Лазинский улыбнулся. Очень кстати, что разговор зашел о квартирах. «Еще несколько вопросов, — подумал он, — и я смогу уйти, еще застану Шимчика за беседой с Прагой», — и он перешел к Голиану:
— А ему вы не предлагали кооперативную квартиру?
— Не помню, — поперхнулся директор. — Возможно. Надо выяснить, но весьма вероятно, что нет.
— Почему же? Он тогда уже занимал эту?
— Нет, это было раньше. Сюда, к нам, он переехал много позднее.
— И в самом деле без вашего содействия?
— Я уже Шимчику говорил, — нервно отрезал Сага. — Со стороны нашего предприятия это была помощь чисто формальная. Он сам нашел эту квартиру, сам договорился, горсовет разрешил обмен — если не ошибаюсь, это был обмен. Да, — продолжал он, помолчав, — вспоминаю, обмен.

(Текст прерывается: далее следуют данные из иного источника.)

-- ==== Sys2Proof/Machine/HostPort.lean ====
section
/-! DEFINITION. What the host does to the ports: one edge with given inputs (43_control.md R190), and the directives of a
program listing (30_encoding.md R87, R88; 70_reset_and_hazards.md R294). -/

namespace Sys2Proof.Machine

/-- One rising edge of `clk` with these values on `rst`, `cmd_valid` and `cmd` (R190). -/
def edge (rst valid : Bool) (cmd : BitVec 10) (s : State) : Host.Outcome State Fault Refusal :=
  if rst then .next (resetEdge s)
  else if valid then exec (decode (.cmd cmd)) s
  else idleEdge s

/-- A host action that needs no edge and drives nothing: it only looks at the outputs. A state without outputs is refused (R195). -/
def observeOnly (s : State) : Host.Outcome State Fault Refusal :=
  match s.refusal? with
  | some r => .refused r
  | none => .next s

/-- One step: what the host does next, and the edge that goes with it. The idle and reset edges carry 0 on `cmd`, which no
such edge reads (R196, U16). -/
def hostStep (s : State) : Host.Outcome State Fault Refusal :=
  match s.host with
  | [] => edge false false 0 s
  | .drive rst valid cmd :: rest => edge rst valid cmd { s with host := rest }
  | .issue cmd :: rest => edge false true cmd (if s.cmdReady then { s with host := rest } else s)
  | .reset :: rest => edge true false 0 { s with host := rest }
  | .idle 0 :: rest => observeOnly { s with host := rest }
  | .idle (k + 1) :: rest => edge false false 0 { s with host := .idle k :: rest }
  | .waitReady :: rest => if s.cmdReady then observeOnly { s with host := rest } else edge false false 0 s
  | .waitDone :: rest => if s.done then observeOnly { s with host := rest } else edge false false 0 s
  | .read i :: rest => exec (decode (.dsel i)) { s with host := rest }

/-- The host directive that asks for an instruction: a command word to hold until accepted, or a select value (R87, R88). -/
def directiveOf : PortWord → Directive
  | .cmd w => .issue w
  | .dsel i => .read i

/-- The values on `rst`, `cmd_valid` and `cmd` at each of a run of edges, whatever the host's directives. -/
def runEdges : List (Bool × Bool × BitVec 10) → State → Host.Outcome State Fault Refusal
  | [], s => .next s
  | (rst, valid, cmd) :: ins, s =>
    match edge rst valid cmd s with
    | .next s' => runEdges ins s'
    | .fault r => .fault r
    | .refused r => .refused r

end Sys2Proof.Machine
end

Он нагнулся и зажег сигарету. Выпустил дым и отбросил спичку, она упала на самый край пепельницы. «Еще полсантиметра, — подумал Лазинский, — и спичка оказалась бы на столе, даже не на столе, а на вязаной чистенькой салфеточке, я такие не выношу, я вообще не выношу скатерки, салфеточки и подобную муру. Здесь всего полно, на стенах — грамоты, самая большая с Орденом Труда и подписью Запотоцкого, под ней — черный сервант с четырьмя статуэтками: шахтер, леопард, нагая девушка с собачкой, на мраморной подставке — бронзовый трактор. И каждая — на овальной салфеточке!»
— Обмен? — переспросил капитан. — Не на сестрину же подвальную дыру!
— Обмен чисто формальный, — уточнил директор. — Люди между собой договариваются, один переедет, а другой уедет совсем. Бывший владелец вышел на пенсию и отправился к родным в Чехию.
— Как его фамилия? Не помните?
Сага как будто колебался.
— Почему же? Помню. Ульрих, преподавал в ФЗУ математику и еще два предмета, только не припомню, какие. Он здесь жил еще во время войны. Потом уехал в Пльзень к дочери, но ненадолго. Вскоре удрал.
— Куда?
— Почем я знаю? Мне самому недавно секретарь райкома сказал. Куда — не говорил, а я не спрашивал. Да ведь вам-то должно быть известно.
Лазинский не знал, но сделал вид, будто припоминает, и протянул:
— Да, да, поехал в туристическую и остался, так?
— Вроде бы так. Не помню, в прошлом году или позапрошлом. Круиз. Кажется, в Египет.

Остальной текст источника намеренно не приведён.